Another problem, there was no set of respelling rules available that was effective for respelling Early Modern Dutch - the rule sets available did correct some spellings but caused mistakes in others. Extracting re-spelling rules from patterns in our golden standard provided an effective set of rules, especially when we generalized the rules where possible to catch similar instances.
Third, VARD2 could not handle word variations where two words should be re-spelled to a single word. Our solution was to pre-process texts with a script to remove spaces from such words.
The fourth problem was that some homonyms had overlapping spelling variations but needed to be re-spelled to different spellings in modern Dutch. An example is the word 'nog': spelling variations 'nog' and 'noch' were used interchangeably, but in modern spelling those two spellings denote differences in meaning.

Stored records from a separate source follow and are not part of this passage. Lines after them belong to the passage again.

-- ==== Sys2Proof/Machine/State.lean ====
section
/-! DEFINITION. The state of the module as plain data: every piece of state the spec gives the machine (R14 names
the objects), and State.reset, the module right after reset. Fields marked MODEL are the model's own
(a scheduler's choices, a counter for free values) and no part of the hardware. Sparse tables are read with
the default their docstring names. -/
namespace Sys2Proof.Machine

/-- Reasons for which the machine stops: none. Every behaviour that the spec gives an instruction ends in a next state. -/
inductive Fault where
  deriving DecidableEq, Repr

/-- Reasons for which the model gives no meaning. -/
inductive Refusal where
  /-- An instruction that has no meaning yet: raised by exec's refused arms only. Safe: nothing can be proved of it. -/
  | notModelled (mnemonic : String)
  deriving DecidableEq, Repr

/-! ### Group: issue units, warps, workgroups (R122 to R146) -/

/-- GUARD coverage (R30): the predicate, the sense and how many instructions it still covers. -/
structure Cover where
  pred  : BitVec 3
  sense : Bool
  left  : Nat
  deriving DecidableEq, Repr

/-- The prefix words of the instruction being framed (R30 to R33); `first` is the address of the first of them. -/
structure Framing where
  guard : Option Cover
  xidx  : Option (Option (BitVec 2) × Option (BitVec 2) × Option (BitVec 2))
  imm   : Option (BitVec 25)
  first : Option W64
  deriving DecidableEq, Repr

def Framing.blank : Framing := { guard := .none, xidx := .none, imm := .none, first := .none }

/-- A unit parked at WAIT (R159 to R161): conditions as descriptor and operand, all-of, time-out, the tick of
its issue and the scalar that receives the result; the lines of local HBM that its words lie in, as they stood at the last evaluation;
the bits of an evaluation that has woken it, where one was made between the writes of an engine's step. -/
structure WaitRec where
  conds   : List (W64 × W64)
  allOf   : Bool
  timeout : Nat
  start   : Nat
  dst     : Nat
  lines   : List (Nat × List Byte)
  woken   : Option Nat
  deriving DecidableEq, Repr

/-- Why an issue unit does not issue. A unit whose wait is re-tested at every attempt to issue stays `ready`. -/
inductive Park where
  | ready
  | join
  | parent
  | regang (mask : BitVec 8)
  | backEdge
  | bsync
  | wait (r : WaitRec)
  | latch (tile : Nat)
  | fault (die index : Nat)
  | line (reg : Nat)
  | fenceSc (tick : Nat)
  | tileOps (seq : Nat)
  deriving DecidableEq, Repr

/-- A QPUSH that waits: for space in a queue, with its place in the order of parking, or for the commit of the entries it has
claimed and written (R251). -/
inductive PushAt where
  | parked (hdr : W64) (seq : Nat)
  | claimed (hdr : W64) (start count : Nat)
  deriving DecidableEq, Repr

/-- What an instruction that has issued and waits for its access was given of its warp at issue (R35, R38): ACT, window base,
index and scalar registers, vector registers, and the operand queue as it stood. -/
structure Issued where
  act   : Lanes
  wb    : BitVec 16
  xregs : Table (BitVec 16)
  sregs : Table W64
  vregs : Table W32
  opq   : List (List W32)
  push  : Option PushAt
  deriving DecidableEq, Repr

/-- An issue unit: a gang (table key 0 to 7, its lowest slice) or a split-table entry (key 8 + entry, R124, R127).
`root` is that of a split entry and `parent` the key of its parent; `issued` belongs to the instruction it stands at, and `olds` has
the lanes of an atomic that have been performed, with what each had read (R185).
`mid`: the last instruction may be fused with the next (R104). -/
structure IUnit where
  lanes  : Lanes
  pc     : W64
  park   : Park
  cover  : Option Cover
  frame  : Framing
  issued : Option Issued
  olds   : List (Nat × W64)
  mid    : Bool
  root   : Bool
  parent : Nat
  deriving DecidableEq, Repr

/-- An uncommitted long-latency result (R36 to R38): the unit that issued it, its remaining window, its lanes,
the vector registers with one value a lane, the scalars, the predicate with its lane values, the flags, and the
network version of an RCQ. `flags` are by lane, and `left` is 0 once the window has closed. -/
structure Pending where
  unit  : Nat
  left  : Nat
  act   : Lanes
  vec   : List (Nat × List W32)
  scl   : List (Nat × W64)
  pred  : Option (BitVec 3 × Lanes)
  flags : List (BitVec 5)
  ver   : Option W32
  deriving DecidableEq, Repr

/-- An active hardware loop (R136 to R139): counter number, first body word, end address, the lanes in it, and the
body words as the loop buffer took them. -/
structure LoopRec where
  ctr   : Nat
  start : W64
  stop  : W64
  lanes : Lanes
  words : List W32
  deriving DecidableEq, Repr

/-- The region record (R311): the recorded unit and its lane mask. -/
structure RegionRec where
  unit  : Nat
  lanes : Lanes
  deriving DecidableEq, Repr

/-- The trap frame (R307): what TRET restores. -/
structure TrapFrame where
  unit    : Nat
  /-- the GUARD coverage that follows the trapping instruction -/
  after   : Option Cover
  units   : Table IUnit
  loops   : List LoopRec
  wb      : BitVec 16
  part    : BitVec 8
  xregs   : Table (BitVec 16)
  preds   : Table Lanes
  high    : List W64
  pend    : List Pending
  region  : Option RegionRec
  deriving DecidableEq, Repr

The only way to determine the correct modernization is to take the grammatical context of the word into account, which VARD2 does not do. This necessitated a second pre-processing step: we were only able to run a few tests, but part of speech tagging the original text and (manually) selecting a few patterns that marked one meaning or the other seemed to provide enough information to deduce the correct re-spelling.

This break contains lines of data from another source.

-- ==== Sys2Proof/Machine/Lines.lean ====
section
/-! DEFINITION. The device's own accesses to the image pool (R304), the register cache of a core (R10, R25, R314), and
the overflow area of loop bodies (R139). -/
namespace Sys2Proof.Machine

/-! ### Where a workgroup's image lies -/

/-- Base of an image slot. -/
def State.slotBase (s : State) (g : Workgroup) (i : Nat) : Nat := (s.ctxAt g.asid).pool.toNat + 0x800000 * i

/-- The device's own accesses to the pool for a workgroup. -/
def State.poolWho (_s : State) (g : Workgroup) : Who :=
  { asid := g.asid, master := g.asid, die := dieOf g.core, unit := 0, slot := 0, core := BitVec.ofNat 6 (g.core % 48),
    waiter := .other g.asid, own := true }

/-- An access of the pool for a workgroup met a translation fault or a denial: an uncontained error of its domain, and no
entry of a fault buffer (R304). A write there is never held: `State.putBytes` answers nothing else. -/
def State.poolError (s : State) (g : Workgroup) : State := s.endDomain g.asid (s.launchAt g.launch).domain

/-- Write runs of bytes at offsets from a base. -/
def State.putAt (s : State) (who : Who) (base : Nat) : List (Nat × List Byte) → Got Unit
  | [] => .ok s ()
  | (o, bs) :: r => (s.putBytes who (base + o) bs).bind (fun s _ => State.putAt s who base r)

/-- Offset of a warp's record in the group image (R305). -/
def Warp.recordAt (w : Warp) : Nat := 0x10000 + 0x2000 * w.index

/-! ### Loop bodies beyond the loop buffer (R139) -/

/-- The words of the active bodies beyond the 256th, in order of activation. -/
def Warp.spilled (w : Warp) : List W32 := (w.loops.flatMap (·.words)).drop 256

/-- A loop has started: body words beyond the buffer are copied to the overflow area of the warp's record. -/
def State.spillBodies (s : State) : Eff :=
  match s.g.image with
  | none => .done s
  | some i =>
    if s.w.spilled.isEmpty then .done s
    else match s.putBytes (s.poolWho s.g) (s.slotBase s.g i + s.w.recordAt + 0x1000) (s.w.spilled.flatMap (fun x => valBytes 4 x.toNat)) with
      | .ok s1 _ => .done s1
      | _ => .moved (s.poolError s.g)

/-! ### Register lines -/

/-- Address of line e of a warp's register area (R25, R304). -/
def State.lineAddr (s : State) (w : Warp) (e : Nat) : Nat :=
  let g := s.wgAt w.wg
  s.slotBase g (g.image.getD 0) + 0x400000 + w.index * (s.launchAt g.launch).alloc * 128 + 128 * e

/-- Write lines of a warp to its register area. -/
def State.putLines (s : State) (warp : Nat) : List Nat → Got Unit
  | [] => .ok s ()
  | e :: es =>
    let w := s.warpAt warp
    (s.putBytes (s.poolWho (s.wgAt w.wg)) (s.lineAddr w e) ((List.range 32).flatMap (fun L => valBytes 4 (w.vreg e L).toNat))).bind
      (fun s _ => State.putLines s warp es)

/-- The lines of a warp that its core's register cache holds. -/
def State.cachedLines (s : State) (warp : Nat) : List Nat :=
  let w := s.warpAt warp
  (List.range (s.launchAt (s.wgAt w.wg).launch).alloc).filter (fun e => !w.evicted.contains e)

/-- Write the cached lines of warps to their areas; `drop` takes them out of the cache. -/
def State.putCached (s : State) (drop : Bool) : List Nat → Got Unit
  | [] => .ok s ()
  | k :: ks => (s.putLines k (s.cachedLines k)).bind (fun s _ =>
    let w := s.warpAt k
    let all := List.range (s.launchAt (s.wgAt w.wg).launch).alloc
    State.putCached (if drop then s.setWarp k { w with evicted := all } else s) drop ks)

/-- Lines that the register cache of a core has room for: 1 MiB (R10). -/
def cacheLines : Nat := 8192

/-- The workgroup has lines in the register cache of a core: it is resident there, or was there last (R314). -/
def Workgroup.cachedOn (g : Workgroup) (core : Nat) : Bool :=
  decide (g.core = core) && (decide (g.phase = .resident) || decide (g.phase = .leaving) || decide (g.phase = .switchedOut))

/-- Lines that the register cache of a core holds. -/
def State.cacheUse (s : State) (core : Nat) : Nat :=
  ((s.wgs.filter (fun x => x.2.cachedOn core)).flatMap (fun x => x.2.warps.map (fun k => (s.cachedLines k).length))).sum

/-- A line that the core's cache may give up: one of a switched-out workgroup, or any where the cache is full. -/
def State.evictable (s : State) (core : Nat) (full : Bool) (v : Nat × Nat) : Bool :=
  let g := s.wgAt (s.warpAt v.1).wg
  g.cachedOn core && g.warps.contains v.1 && (s.cachedLines v.1).contains v.2 && (full || decide (g.phase = .switchedOut))

/-- The line a full cache gives up where nothing names one: of a switched-out workgroup first, else the last of the last
warp (DESIGN CHOICE: R25 and R314 name no order). -/
def State.victimOn (s : State) (core : Nat) : Option (Nat × Nat) :=
  let lines := fun (p : Workgroup → Bool) => ((s.wgs.filter (fun x => x.2.cachedOn core && p x.2)).flatMap (fun x =>
    x.2.warps.flatMap (fun k => (s.cachedLines k).map (fun e => (k, e))))).getLast?
  (lines (fun g => decide (g.phase = .switchedOut))).orElse (fun _ => lines (fun _ => true))

/-- A line is written to its register area and leaves the cache (R314). -/
def State.evictLine (s : State) (v : Nat × Nat) : State :=
  match s.putLines v.1 [v.2] with
  | .ok s1 _ => s1.setWarp v.1 { s1.warpAt v.1 with evicted := v.2 :: (s1.warpAt v.1).evicted }
  | _ => s.poolError (s.wgAt (s.warpAt v.1).wg)

/-- Write lines out until the cache of a core holds no more than it has room for. -/
def State.makeRoom (s : State) (core : Nat) : Nat → State
  | 0 => s
  | n + 1 =>
    if s.cacheUse core ≤ cacheLines then s
    else match s.victimOn core with
      | some v => State.makeRoom (s.evictLine v) core n
      | none => s

/-- The cache of a core has room for one more line, a line having left it where it must or where one was named. -/
def State.roomForLine (s : State) (core : Nat) (victim : Option (Nat × Nat)) : State :=
  let full := decide (cacheLines ≤ s.cacheUse core)
  match victim with
  | some v =>
    if s.evictable core full v then s.evictLine v
    else if full then (s.victimOn core).elim s s.evictLine else s
  | none => if full then (s.victimOn core).elim s s.evictLine else s

/-- REGISTER_LINE_FILL (R25, R314): a missed line arrives from the warp's register area, in the place of another where the
cache is full. -/
def execRegisterLineFill (warp line : Nat) (victim : Option (Nat × Nat)) (s : State) : Host.Outcome State Fault Refusal :=
  let w := s.warpAt warp
  let g := s.wgAt w.wg
  if g.phase ≠ .resident ∨ w.evicted.contains line = false then .next s
  else match (s.partBytes (s.poolWho g) (s.lineAddr w line) 128).atomic s (.other g.asid) with
    | .ok s1 bs =>
      let s2 := s1.roomForLine g.core victim
      let w1 := (s2.warpAt warp).setVreg (BitVec.allOnes 32) line (fun L => (words32 32 bs).getD L 0)
      .next (if (s2.wgAt w.wg).phase = .resident then s2.setWarp warp { w1 with evicted := w1.evicted.filter (fun x => x ≠ line) } else s2)
    | .wait s1 => .next s1
    | _ => .next (s.poolError g)

end Sys2Proof.Machine
end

All in all, with a few additions and modifications a tool like VARD2 can be successfully converted to work on a Early Modern Dutch. Tests on other types of texts (a treatise on mathematics from 1605, the description of a beached whale from 1599, a description of the New World from 1770, a poetry book from 1637 etc) show promising results, indicating that a little extra training can make this configuration work well for different genres. Automatic respelling of the entire 1657 bible at a 95% confidence level resulted in automatic re-spelling of 62% of 340,000 variants. For the earlier edition (1637), automatically correcting at 95% confidence corrects 60% of just short of 350.000 unknown words, at 75% confidence 84% of the variants were corrected. The paper will show the results of automatically re-spelling 17 th century texts using a VARD2 trained on just the first two chapters of the bible.
Baron, A. and Rayson, P. (2008). VARD 2: A tool for dealing with spelling variation in historical corpora. Proceedings of the Postgraduate Conference in Corpus Linguistics, Aston University, Birmingham, UK, 22 May 2008.